- _Goal of the exercise_:
The answer must consist of every line in the records below that contains the string "stream".

- _Records for this exercise_:
-- ==== Sys2Proof/Machine/VisCore.lean ====
section
/-! DEFINITION. The chain dispatcher (R194–R199, R207): which stage runs on which engine, and what the end of a chain does. -/

namespace Sys2Proof.Machine

/-! ### Descriptors (Tables 8.1, 8.3, 8.4, 8.6) -/

/-- The op of a stage: 1 pyramid, 2 flow, 3 stereo. -/
def Stage.op (x : Stage) : Nat := leAt x.desc 0 1

/-- `par` of a stage. -/
def Stage.par (x : Stage) : Bool := natBit (leAt x.desc 2 1) 2

/-- The logical engine that a stage names, 15 for any. -/
def Stage.logical (x : Stage) : Nat := leAt x.desc 1 1 % 16

/-- The address of the next descriptor. -/
def Stage.nextAddr (x : Stage) : Nat := leAt x.desc 8 8

/-- Has a stage started? -/
def Stage.started (x : Stage) : Bool := x.state != .waiting

/-- Has a stage ended? -/
def Stage.isEnded (x : Stage) : Bool := x.state == .ended

/-- The header fields that hold for every stage lie in Table 8.1. -/
def stageHeaderGood (d : List Byte) : Bool :=
  let op := leAt d 0 1
  let l := leAt d 1 1
  decide (1 ≤ op) && decide (op ≤ 3) && decide (l < 16) && (l == 15 || decide (l < (if op = 3 then 2 else 4)))
    && decide (leAt d 2 1 < 16) && leAt d 5 1 == 0 && leAt d 8 8 % 64 == 0 && leAt d 0x1C 4 == 0

/-- The header fields that the first descriptor gives for its chain lie in Table 8.1. -/
def chainHeaderGood (d : List Byte) : Bool :=
  let so := leAt d 3 1
  (decide (so < 4) || so == 7) && decide (leAt d 4 1 < 64) && !natBit (leAt d 6 2) 14

/-- Is a number in a range? -/
def within (lo hi v : Nat) : Bool := decide (lo ≤ v) && decide (v ≤ hi)

/-- The body of a stage lies in its table. -/
def stageBodyGood (d : List Byte) : Bool :=
  match leAt d 0 1 with
  | 1 =>
    leAt d 0x20 8 % 256 == 0 && leAt d 0x28 4 % 256 == 0 && within 16 5120 (leAt d 0x2C 2) && within 16 2880 (leAt d 0x2E 2)
      && decide (leAt d 0x30 1 < 4) && decide (leAt d 0x31 1 ≤ 8) && within 1 6 (leAt d 0x32 1) && decide (leAt d 0x33 1 < 2)
      && leAt d 0x34 4 == 0 && leAt d 0x38 8 % 256 == 0 && leAt d 0x40 8 % 256 == 0 && leAt d 0x48 56 == 0
  | 2 =>
    leAt d 0x20 8 % 256 == 0 && leAt d 0x28 8 % 256 == 0 && within 16 5120 (leAt d 0x30 2) && within 16 2880 (leAt d 0x32 2)
      && within 1 6 (leAt d 0x34 1) && decide (leAt d 0x35 1 < 8) && leAt d 0x38 8 % 256 == 0 && leAt d 0x40 4 % 256 == 0
      && leAt d 0x44 4 == 0 && leAt d 0x50 48 == 0
  | 3 =>
    let L := leAt d 0x34 1
    leAt d 0x20 8 % 256 == 0 && leAt d 0x28 8 % 256 == 0 && within 16 5120 (leAt d 0x30 2) && within 16 2880 (leAt d 0x32 2)
      && within 1 4 L && decide (leAt d 0x35 1 < 4) && within 16 256 (leAt d 0x36 2) && leAt d 0x36 2 % 2 ^ (L - 1) == 0
      && within 1 255 (leAt d 0x38 1) && within (leAt d 0x38 1) 255 (leAt d 0x39 1) && within 1 8 (leAt d 0x3A 1)
      && within 0 50 (leAt d 0x3B 1) && leAt d 0x3D 3 == 0 && leAt d 0x58 4 % 256 == 0
      && decide (2 * leAt d 0x30 2 ≤ leAt d 0x58 4) && leAt d 0x5C 36 == 0
  | _ => false

/-! ### Engines -/

/-- The physical engines of a class, in the order of their logical indices (R207: VIS_CD_FMAP). -/
def State.classEngines (s : State) (op : Nat) : List Nat :=
  match op with
  | 1 => [12, 13, 14, 15]
  | 2 => (rangeFrom 0 4).map fun l => s.fld R.VIS_CD_FMAP [] (4 * l + 2) (4 * l)
  | _ => [8, 9]

/-- Is a logical engine of a class absent? -/
def State.engineAbsent (s : State) (op l : Nat) : Bool :=
  match op with
  | 1 => s.bit R.VIS_CD_STATUS [] (16 + l)
  | 2 => s.bit R.VIS_CD_STATUS [] (10 + l)
  | _ => s.bit R.VIS_CD_STATUS [] (14 + l)

/-- The working engines of a class, lowest logical index first. -/
def State.workingEngines (s : State) (op : Nat) : List Nat :=
  (mapPlaces (fun l e => if s.engineAbsent op l then none else some e) 0 (s.classEngines op)).filterMap id

/-- The engines that a stage may run on: the one that it names, or any if it names none or an absent one (R196, R207); a stage
that starts again on F4 does so there. -/
def State.stageEngines (s : State) (x : Stage) : List Nat :=
  match x.pin with
  | some e => [e]
  | none =>
  if x.logical = 15 ∨ s.engineAbsent x.op x.logical then s.workingEngines x.op
  else ((s.classEngines x.op).drop x.logical).take 1

/-- Chains that have not ended. -/
def State.openChains (s : State) : List Chain := s.vis.chains.filter fun c => c.ended.isNone

/-- The chain and the place of the stage in a given state. -/
def State.stageIn (s : State) (st : StageState) : Option (Chain × Nat) :=
  s.openChains.findSome? fun c => (c.stages.findIdx? fun x => x.state == st).map fun i => (c, i)

/-- The stage that runs on an engine. -/
def State.running (s : State) (e : Nat) : Option (Chain × Nat) := s.stageIn (.running e)

/-- The stopped stage that an engine holds. -/
def State.stoppedOn (s : State) (e : Nat) : Option (Chain × Nat) := s.stageIn (.stopped e)

/-- Keep a chain. -/
def State.putChain (s : State) (c : Chain) : State :=
  s.withVis { s.vis with chains := s.vis.chains.map fun x => if x.ident == c.ident then c else x }

/-- Change a stage of a chain. -/
def State.setStage (s : State) (c : Chain) (i : Nat) (f : Stage → Stage) : State :=
  s.putChain { c with stages := mapPlaces (fun j x => if j = i then f x else x) 0 c.stages }

/-! ### The end of a chain -/

/-- The partner of a stream that belongs to a pair: two streams with `paired` = 1 that name each other (R245). -/
def State.partner (s : State) (n : Nat) : Option Nat :=
  let m := s.fld R.CAP_V_ROUTE [n] 22 19
  if m != n && s.bit R.CAP_V_ROUTE [n] 23 && s.bit R.CAP_V_ROUTE [m] 23 && s.fld R.CAP_V_ROUTE [m] 22 19 == n then some m
  else none

/-- R245: the buffer of a capture stream whose chain ends becomes free or ready; when its partition is reset, free
(R246). -/
def State.captureChainEnd (s : State) (n i status : Nat) : State :=
  let free (s : State) (n : Nat) : State :=
    if s.fld R.CAP_V_STATE [n] (2 * i + 1) (2 * i) = 3 then
      s.setFld R.CAP_V_STATE [n] (2 * i + 1) (2 * i) (if s.bit R.CAP_V_CTRL [n] 1 || status == 0x20 then 0 else 2)
    else s
  (n :: (s.partner n).toList).foldl free s

/-- The flow stage of a chain: the base and pitch of its output. -/
def Chain.vectors (c : Chain) : Nat × Nat :=
  match c.stages.reverse.find? fun x => x.op == 2 with
  | some x => (leAt x.desc 0x38 8, leAt x.desc 0x40 4)
  | none => (0, 0)

/-- Chains whose record can be posted now: those ended with no earlier chain of the same queue before them (R198). -/
def State.postable (s : State) : Option Chain :=
  s.vis.chains.find? fun c =>
    c.ended.isSome && (c.queue.isNone || !(s.vis.chains.any fun d => d.queue == c.queue && decide (d.ident < c.ident)))

/-- Post the records of ended chains, with what they tell SYN (R31). The record of a chain whose queue is no `cq_only` queue
of its context is not posted anywhere. -/
def State.visPost (s : State) : Nat → State
  | 0 => s
  | fuel + 1 =>
    match s.postable with
    | none => s
    | some c =>
      let s := s.withVis { s.vis with chains := s.vis.chains.filter fun d => d.ident != c.ident }
      let e := c.ended.getD { status := 0, at_ := 0, note := .none }
      let s := match c.queue with
        | none => s.noteKeyframe e.note e.status
        | some q =>
          match s.queue q with
          | some x =>
            if x.desc.cqOnly && q / 256 == c.ctx then
              s.complete q
                { seq := 0, tag := c.tag, status := e.status, dlValid := false, preempted := false, late := false,
                  engineUs := c.engineNs / 1000, firstRun := c.firstRun, doneAt := e.at_, note := e.note }
            else s.noteKeyframe e.note e.status
          | none => s.noteKeyframe e.note e.status
      s.visPost fuel

/-- A chain ends with a status (R198, R199): its running and stopped stages are aborted, and its record waits for its
turn. -/
def State.endChain (s : State) (c : Chain) (status : Nat) : State :=
  let engines := c.stages.filterMap fun x =>
    match x.state with | .running e => some e | .stopped e => some e | _ => none
  let s := engines.foldl (fun s e => s.countSat R.VIS_ENG_CNT_ABORT [e] 1 R.VIS_ENG_CNT_OVF [e] 1) s
  let note : KeyframeNote := if c.synOut < 4 then .flow c.synOut c.refresh c.vectors.1 c.vectors.2 else .none
  let s := s.putChain { c with ended := some { status := status, at_ := s.now, note := note }, stages := [] }
  let s := s.count R.VIS_CD_CNT_CHAINS [] 1
  let s := match c.source with
    | .capture n i => s.captureChainEnd n i status
    | _ => s
  s.visPost s.vis.chains.length

/-! ### Dispatch -/

/-- Read a descriptor for a chain's context, with the status that ends the chain if it cannot be used. -/
def State.readDescriptor (s : State) (ctx a : Nat) : Except Nat (List Byte) :=
  if a % 64 ≠ 0 then .error 0x10
  else
    match s.readFor ctx a 128 with
    | .denied => .error 0x13
    | .uncorrectable _ => .error 0x11
    | .ok d => if stageHeaderGood d && stageBodyGood d then .ok d else .error 0x10

/-- Where a chain goes on: it needs its next descriptor, it has come to its end, or neither yet. -/
inductive ChainNeed where
  | none | fetch (addr : Nat) | done
  deriving DecidableEq, Repr

/-- R195. -/
def Chain.need (c : Chain) : ChainNeed :=
  match c.stages.getLast? with
  | .none => .none
  | some x =>
    let allEnded := c.stages.all Stage.isEnded
    if x.nextAddr ≠ 0 then (if allEnded || (x.par && x.started) then .fetch x.nextAddr else .none)
    else if allEnded then .done else .none

/-- One chain goes on as far as its descriptors allow. -/
def State.advanceChain (s : State) (c : Chain) : State :=
  match c.need with
  | .none => s
  | .done => s.endChain c 0x00
  | .fetch a =>
    match s.readDescriptor c.ctx a with
    | .error st => s.endChain c st
    | .ok d =>
      s.putChain { c with stages := c.stages ++ [{ desc := d, state := .waiting, done := false, restarted := false, pin := none }] }

/-- May the stage at place `i` of a chain start (R195)? -/
def Chain.stageReady (c : Chain) (i : Nat) : Bool :=
  (c.stages.getD i { desc := [], state := .ended, done := false, restarted := false, pin := none }).state == .waiting
    && ((c.stages.take i).all Stage.isEnded
      || (match c.stages[i - 1]? with | some p => decide (0 < i) && p.par && p.started | none => false))

/-- The ready stages of a class in the order of R196. -/
def State.readyStages (s : State) (op : Nat) : List (Chain × Nat × Stage) :=
  sortBy (fun x => [x.1.prio, x.1.ident]) ((s.openChains.map fun c =>
    ((mapPlaces (fun i x => (c, i, x)) 0 c.stages).filter fun t => t.2.2.op == op && c.stageReady t.2.1)).flatten)

/-- May an engine take a stage of this priority now: it is idle, and a stopped stage that it holds has lower priority
(R197), and is not gated (R409)? -/
def State.engineFree (s : State) (e prio : Nat) : Bool :=
  !s.pwr.gated.contains (.engine e) && (s.running e).isNone
    && (match s.stoppedOn e with | some (c, _) => decide (prio < c.prio) | none => true)

/-- The first ready stage of a class with an engine for it, in order. -/
def State.nextStart (s : State) (op : Nat) : Option (Chain × Nat × Nat) :=
  (s.readyStages op).findSome? fun (c, i, x) =>
    ((s.stageEngines x).find? fun e => s.engineFree e c.prio).map fun e => (c, i, e)

/-- A ready stage of a class without working engines, which ends its chain (R207). -/
def State.stranded (s : State) : Option Chain :=
  ([1, 2, 3] : List Nat).findSome? fun op =>
    if (s.workingEngines op).isEmpty then (s.readyStages op).head?.map fun t => t.1 else none

/-- One action of the dispatcher, if there is one. -/
def State.visAct (s : State) : Option State :=
  match s.openChains.find? fun c => c.need != .none with
  | some c => some (s.advanceChain c)
  | none =>
    match s.stranded with
    | some c => some (s.endChain c 0x3F)
    | none =>
      match ([1, 2, 3] : List Nat).findSome? s.nextStart with
      | some (c, i, e) =>
        some (s.setStage { c with firstRun := if c.firstRun = 0 then s.now else c.firstRun } i fun x =>
          { x with state := .running e })
      | none => none

/-- The dispatcher acts until nothing more can start. -/
def State.visDispatch (s : State) : Nat → State
  | 0 => s
  | fuel + 1 => match s.visAct with | some t => t.visDispatch fuel | none => s

/-- The dispatcher after a change: each chain can be fetched, started and ended a few times at most in one step. -/
def State.visRun (s : State) : State := s.visDispatch (16 + 4 * s.vis.chains.length)

/-- A chain reaches the dispatcher, which has a place for it (R194, R371). -/
def State.acceptChain (s : State) (source : ChainSource) (a : Nat) : State :=
  let d := s.bytes a 128
  let q := leAt d 6 2
  let ctx := leAt d 4 1 % 64
  let chain : Chain :=
    { ident := s.vis.nextChain, source := source, ctx := ctx, prio := leAt d 2 1 % 4, synOut := leAt d 3 1 % 8,
      queue := if natBit q 15 then some (q % 2 ^ 14) else none, tag := BitVec.ofNat 32 (leAt d 0x10 4),
      timeout := leAt d 0x14 4, refresh := BitVec.ofNat 32 (leAt d 0x18 4), stages := [], firstRun := 0, engineNs := 0, ended := none }
  let stage : Stage := { desc := d, state := .waiting, done := false, restarted := false, pin := none }
  let s := s.withVis { s.vis with nextChain := s.vis.nextChain + 1, chains := s.vis.chains ++ [chain] }
  let s :=
    if s.partResetting (s.ctxPart ctx) then s.endChain chain 0x20
    else if a % 64 ≠ 0 then s.endChain chain 0x10
    else
      match s.readFor ctx a 128 with
      | .denied => s.endChain chain 0x13
      | .uncorrectable _ => s.endChain chain 0x11
      | .ok _ =>
        if chainHeaderGood d && stageHeaderGood d && stageBodyGood d && s.prioAllowed (s.ctxPart ctx) chain.prio then
          s.putChain { chain with stages := [stage] }
        else s.endChain chain 0x10
  s.visRun

/-- Are 256 chains held? -/
def State.visFull (s : State) : Bool := decide (256 ≤ s.vis.chains.length)

/-- A submission by host software or capture: refused and counted when 256 chains are held (R211). -/
def State.submitChain (s : State) (source : ChainSource) (a : Nat) : State × Bool :=
  if s.visFull then (s.countSat R.VIS_CD_CNT_REJECT [] 1 R.VIS_CD_CNT_OVF [] 0, false)
  else (s.acceptChain source a, true)

/-- The first submission that waits for a place is taken (R211). -/
def State.visWaiting (s : State) : State :=
  match s.vis.waiting with
  | [] => s
  | w :: rest =>
    if s.visFull then s
    else (s.withVis { s.vis with waiting := rest }).acceptChain (if w.site.isSome then .task else .sketch) w.addr

/-- After a change of chains: submissions that wait for a place are taken while there is one. -/
def State.visSettle (s : State) : Nat → State
  | 0 => s
  | fuel + 1 => if s.vis.waiting.isEmpty || s.visFull then s else s.visWaiting.visSettle fuel

/-- The dispatcher goes on, and submissions that wait are taken. -/
def State.visGo (s : State) : State := let s := s.visRun; s.visSettle s.vis.waiting.length

/-- End every open chain that satisfies a test. -/
def State.endChains (s : State) (p : Chain → Bool) (status : Nat) : State :=
  ((s.openChains.filter p).foldl (fun s c => s.endChain c status) s).visGo

end Sys2Proof.Machine
end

- _Expected output_:
/-- The partner of a stream that belongs to a pair: two streams with `paired` = 1 that name each other (R245). -/
/-- R245: the buffer of a capture stream whose chain ends becomes free or ready; when its partition is reset, free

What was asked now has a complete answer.